= REQUIREMENT =
If a line of the data below contains the string "setHumidity", count it, then state the total alone.

= TASK DATA =
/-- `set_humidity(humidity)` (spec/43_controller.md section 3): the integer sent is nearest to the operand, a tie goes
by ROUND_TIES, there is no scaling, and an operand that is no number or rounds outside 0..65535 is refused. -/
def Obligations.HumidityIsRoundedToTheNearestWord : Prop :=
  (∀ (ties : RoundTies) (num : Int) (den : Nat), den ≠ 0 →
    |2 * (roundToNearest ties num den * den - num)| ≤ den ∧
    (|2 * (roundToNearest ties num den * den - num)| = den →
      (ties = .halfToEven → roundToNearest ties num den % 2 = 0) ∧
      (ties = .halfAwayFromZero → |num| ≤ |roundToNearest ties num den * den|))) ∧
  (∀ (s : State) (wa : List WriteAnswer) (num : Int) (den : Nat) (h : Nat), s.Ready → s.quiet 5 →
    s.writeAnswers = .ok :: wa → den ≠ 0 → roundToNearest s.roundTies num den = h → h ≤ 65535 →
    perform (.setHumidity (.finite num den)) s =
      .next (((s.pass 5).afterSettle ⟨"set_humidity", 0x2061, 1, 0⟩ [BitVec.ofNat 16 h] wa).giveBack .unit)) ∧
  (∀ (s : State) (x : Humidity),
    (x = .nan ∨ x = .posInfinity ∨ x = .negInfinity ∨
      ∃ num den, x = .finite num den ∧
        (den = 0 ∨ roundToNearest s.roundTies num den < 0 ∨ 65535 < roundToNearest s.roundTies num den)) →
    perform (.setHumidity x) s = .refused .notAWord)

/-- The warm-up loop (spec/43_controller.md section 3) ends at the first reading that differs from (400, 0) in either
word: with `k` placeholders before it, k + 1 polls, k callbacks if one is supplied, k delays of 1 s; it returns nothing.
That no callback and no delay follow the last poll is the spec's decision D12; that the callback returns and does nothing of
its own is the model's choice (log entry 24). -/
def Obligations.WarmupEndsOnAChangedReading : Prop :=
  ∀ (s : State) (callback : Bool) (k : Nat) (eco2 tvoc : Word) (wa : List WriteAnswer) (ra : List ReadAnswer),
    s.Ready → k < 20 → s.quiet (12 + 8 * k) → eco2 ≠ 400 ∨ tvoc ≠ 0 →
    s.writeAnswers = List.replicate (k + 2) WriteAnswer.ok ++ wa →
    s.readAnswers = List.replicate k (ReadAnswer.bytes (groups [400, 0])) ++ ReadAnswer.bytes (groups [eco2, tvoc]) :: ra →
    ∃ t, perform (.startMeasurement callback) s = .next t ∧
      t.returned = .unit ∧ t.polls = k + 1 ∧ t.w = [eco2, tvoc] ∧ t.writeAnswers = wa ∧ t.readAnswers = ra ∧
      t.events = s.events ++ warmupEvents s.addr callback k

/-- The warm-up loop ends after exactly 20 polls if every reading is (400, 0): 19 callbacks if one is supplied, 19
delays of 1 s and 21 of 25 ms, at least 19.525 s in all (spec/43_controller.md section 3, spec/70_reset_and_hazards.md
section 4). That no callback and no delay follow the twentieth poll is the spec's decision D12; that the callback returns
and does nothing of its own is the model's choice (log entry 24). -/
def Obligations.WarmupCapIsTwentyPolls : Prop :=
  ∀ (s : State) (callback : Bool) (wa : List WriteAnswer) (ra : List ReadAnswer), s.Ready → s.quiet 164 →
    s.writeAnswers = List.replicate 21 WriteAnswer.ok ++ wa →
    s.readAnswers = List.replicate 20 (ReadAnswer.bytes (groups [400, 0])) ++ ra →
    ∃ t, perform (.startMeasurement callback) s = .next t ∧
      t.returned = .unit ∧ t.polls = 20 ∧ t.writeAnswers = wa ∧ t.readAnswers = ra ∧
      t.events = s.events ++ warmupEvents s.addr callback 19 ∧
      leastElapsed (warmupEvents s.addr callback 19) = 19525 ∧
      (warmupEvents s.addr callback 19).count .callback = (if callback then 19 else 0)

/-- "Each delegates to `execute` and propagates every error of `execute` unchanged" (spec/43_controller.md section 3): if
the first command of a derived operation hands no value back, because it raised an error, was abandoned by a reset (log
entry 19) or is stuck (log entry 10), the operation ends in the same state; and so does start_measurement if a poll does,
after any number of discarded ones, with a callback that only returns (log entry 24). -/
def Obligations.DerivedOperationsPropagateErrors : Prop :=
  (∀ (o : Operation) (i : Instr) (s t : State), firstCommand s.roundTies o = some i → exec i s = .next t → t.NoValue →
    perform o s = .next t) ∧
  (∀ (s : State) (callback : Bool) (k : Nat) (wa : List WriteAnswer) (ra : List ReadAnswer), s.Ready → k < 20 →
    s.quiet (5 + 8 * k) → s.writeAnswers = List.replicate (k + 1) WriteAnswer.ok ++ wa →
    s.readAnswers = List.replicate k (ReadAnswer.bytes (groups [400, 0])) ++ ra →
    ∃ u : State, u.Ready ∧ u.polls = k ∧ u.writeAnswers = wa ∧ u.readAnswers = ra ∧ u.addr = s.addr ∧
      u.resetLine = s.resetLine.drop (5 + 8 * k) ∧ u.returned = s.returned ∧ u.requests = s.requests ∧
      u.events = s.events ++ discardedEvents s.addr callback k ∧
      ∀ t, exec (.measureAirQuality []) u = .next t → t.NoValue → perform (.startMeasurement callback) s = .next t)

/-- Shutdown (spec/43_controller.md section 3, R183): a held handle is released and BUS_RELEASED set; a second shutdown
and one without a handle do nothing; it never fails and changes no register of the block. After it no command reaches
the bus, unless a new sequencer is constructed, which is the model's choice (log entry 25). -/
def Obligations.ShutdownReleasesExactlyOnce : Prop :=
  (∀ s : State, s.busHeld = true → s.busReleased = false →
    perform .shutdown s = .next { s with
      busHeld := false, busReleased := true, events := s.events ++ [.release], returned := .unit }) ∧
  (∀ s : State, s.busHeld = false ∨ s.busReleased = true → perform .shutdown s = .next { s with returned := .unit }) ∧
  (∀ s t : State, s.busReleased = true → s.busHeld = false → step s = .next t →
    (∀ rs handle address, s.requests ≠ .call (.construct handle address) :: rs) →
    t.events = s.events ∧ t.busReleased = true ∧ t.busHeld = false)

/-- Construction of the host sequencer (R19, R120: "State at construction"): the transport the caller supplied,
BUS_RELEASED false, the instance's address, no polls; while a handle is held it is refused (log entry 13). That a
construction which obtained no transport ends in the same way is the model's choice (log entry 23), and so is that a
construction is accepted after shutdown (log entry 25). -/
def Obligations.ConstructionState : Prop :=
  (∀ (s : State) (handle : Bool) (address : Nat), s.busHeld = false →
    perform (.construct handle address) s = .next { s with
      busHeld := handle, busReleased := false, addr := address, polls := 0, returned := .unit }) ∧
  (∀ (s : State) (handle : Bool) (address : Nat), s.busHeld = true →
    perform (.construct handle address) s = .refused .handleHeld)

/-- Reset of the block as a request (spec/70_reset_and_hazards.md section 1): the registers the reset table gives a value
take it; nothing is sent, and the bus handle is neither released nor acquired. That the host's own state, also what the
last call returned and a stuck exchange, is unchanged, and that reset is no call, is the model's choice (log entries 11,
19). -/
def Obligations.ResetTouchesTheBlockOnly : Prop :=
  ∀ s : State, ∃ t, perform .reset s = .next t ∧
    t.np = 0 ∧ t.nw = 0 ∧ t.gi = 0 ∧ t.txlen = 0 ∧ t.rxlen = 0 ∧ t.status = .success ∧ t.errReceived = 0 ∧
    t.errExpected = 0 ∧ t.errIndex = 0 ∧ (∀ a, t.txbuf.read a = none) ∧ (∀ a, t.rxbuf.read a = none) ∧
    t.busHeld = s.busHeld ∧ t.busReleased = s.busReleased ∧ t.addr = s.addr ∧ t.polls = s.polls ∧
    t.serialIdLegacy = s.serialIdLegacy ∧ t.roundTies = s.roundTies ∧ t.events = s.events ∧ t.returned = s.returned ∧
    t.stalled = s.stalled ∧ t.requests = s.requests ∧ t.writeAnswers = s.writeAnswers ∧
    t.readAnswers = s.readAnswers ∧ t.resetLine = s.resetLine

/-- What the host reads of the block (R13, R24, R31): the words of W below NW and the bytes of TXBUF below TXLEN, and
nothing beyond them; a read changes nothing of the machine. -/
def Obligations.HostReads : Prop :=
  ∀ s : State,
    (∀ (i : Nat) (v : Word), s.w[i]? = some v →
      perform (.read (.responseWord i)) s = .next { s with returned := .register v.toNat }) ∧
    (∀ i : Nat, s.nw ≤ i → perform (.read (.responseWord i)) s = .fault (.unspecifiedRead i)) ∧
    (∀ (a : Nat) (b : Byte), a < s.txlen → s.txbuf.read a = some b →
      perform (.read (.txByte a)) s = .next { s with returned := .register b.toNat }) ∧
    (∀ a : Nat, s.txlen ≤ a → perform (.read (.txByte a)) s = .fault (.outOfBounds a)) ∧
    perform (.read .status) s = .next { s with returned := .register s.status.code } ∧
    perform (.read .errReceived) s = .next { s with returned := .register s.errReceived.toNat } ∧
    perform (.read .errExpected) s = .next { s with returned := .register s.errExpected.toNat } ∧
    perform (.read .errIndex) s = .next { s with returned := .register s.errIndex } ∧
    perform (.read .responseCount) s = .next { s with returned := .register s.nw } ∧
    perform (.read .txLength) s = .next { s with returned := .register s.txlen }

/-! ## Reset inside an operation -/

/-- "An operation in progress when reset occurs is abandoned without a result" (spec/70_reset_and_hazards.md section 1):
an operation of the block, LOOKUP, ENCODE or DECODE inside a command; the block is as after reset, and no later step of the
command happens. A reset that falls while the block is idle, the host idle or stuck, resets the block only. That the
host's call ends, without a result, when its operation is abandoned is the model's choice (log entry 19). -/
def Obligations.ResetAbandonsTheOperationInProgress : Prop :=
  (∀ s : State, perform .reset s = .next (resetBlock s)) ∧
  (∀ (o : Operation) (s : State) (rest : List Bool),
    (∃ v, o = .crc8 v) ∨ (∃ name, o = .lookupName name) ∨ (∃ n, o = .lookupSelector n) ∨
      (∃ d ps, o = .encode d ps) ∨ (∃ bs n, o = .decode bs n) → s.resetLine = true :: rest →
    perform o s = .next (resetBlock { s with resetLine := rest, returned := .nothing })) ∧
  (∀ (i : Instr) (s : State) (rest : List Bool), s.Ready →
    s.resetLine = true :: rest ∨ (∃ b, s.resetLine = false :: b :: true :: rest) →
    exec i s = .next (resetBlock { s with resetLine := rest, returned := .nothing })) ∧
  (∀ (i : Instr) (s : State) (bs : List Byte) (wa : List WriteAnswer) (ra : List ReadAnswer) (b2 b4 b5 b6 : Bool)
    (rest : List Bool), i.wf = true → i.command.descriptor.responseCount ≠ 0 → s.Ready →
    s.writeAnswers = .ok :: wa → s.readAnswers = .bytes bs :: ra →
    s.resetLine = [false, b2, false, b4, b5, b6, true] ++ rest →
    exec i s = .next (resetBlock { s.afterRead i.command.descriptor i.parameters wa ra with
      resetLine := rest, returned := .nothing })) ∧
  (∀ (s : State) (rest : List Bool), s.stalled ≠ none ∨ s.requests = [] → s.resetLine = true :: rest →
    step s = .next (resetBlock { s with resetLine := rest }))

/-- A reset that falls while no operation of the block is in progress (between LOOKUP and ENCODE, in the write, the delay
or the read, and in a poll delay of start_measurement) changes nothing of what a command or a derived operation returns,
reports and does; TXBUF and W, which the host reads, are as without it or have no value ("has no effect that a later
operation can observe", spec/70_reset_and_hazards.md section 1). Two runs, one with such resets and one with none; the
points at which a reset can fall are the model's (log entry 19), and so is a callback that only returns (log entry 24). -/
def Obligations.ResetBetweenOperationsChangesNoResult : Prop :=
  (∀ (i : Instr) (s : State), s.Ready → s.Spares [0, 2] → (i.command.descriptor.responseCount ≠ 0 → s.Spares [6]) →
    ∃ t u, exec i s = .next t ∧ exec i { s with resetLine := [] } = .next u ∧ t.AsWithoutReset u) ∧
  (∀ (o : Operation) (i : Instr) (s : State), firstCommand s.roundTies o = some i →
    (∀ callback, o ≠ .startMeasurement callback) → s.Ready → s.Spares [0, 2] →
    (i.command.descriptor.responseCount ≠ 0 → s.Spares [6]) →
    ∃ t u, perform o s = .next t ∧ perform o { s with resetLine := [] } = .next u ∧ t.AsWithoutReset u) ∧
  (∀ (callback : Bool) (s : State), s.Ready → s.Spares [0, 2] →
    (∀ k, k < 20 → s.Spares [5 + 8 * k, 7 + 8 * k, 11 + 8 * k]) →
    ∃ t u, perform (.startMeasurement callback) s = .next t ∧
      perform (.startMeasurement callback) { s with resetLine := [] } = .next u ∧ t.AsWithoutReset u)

= THE COMPLETED TASK =
2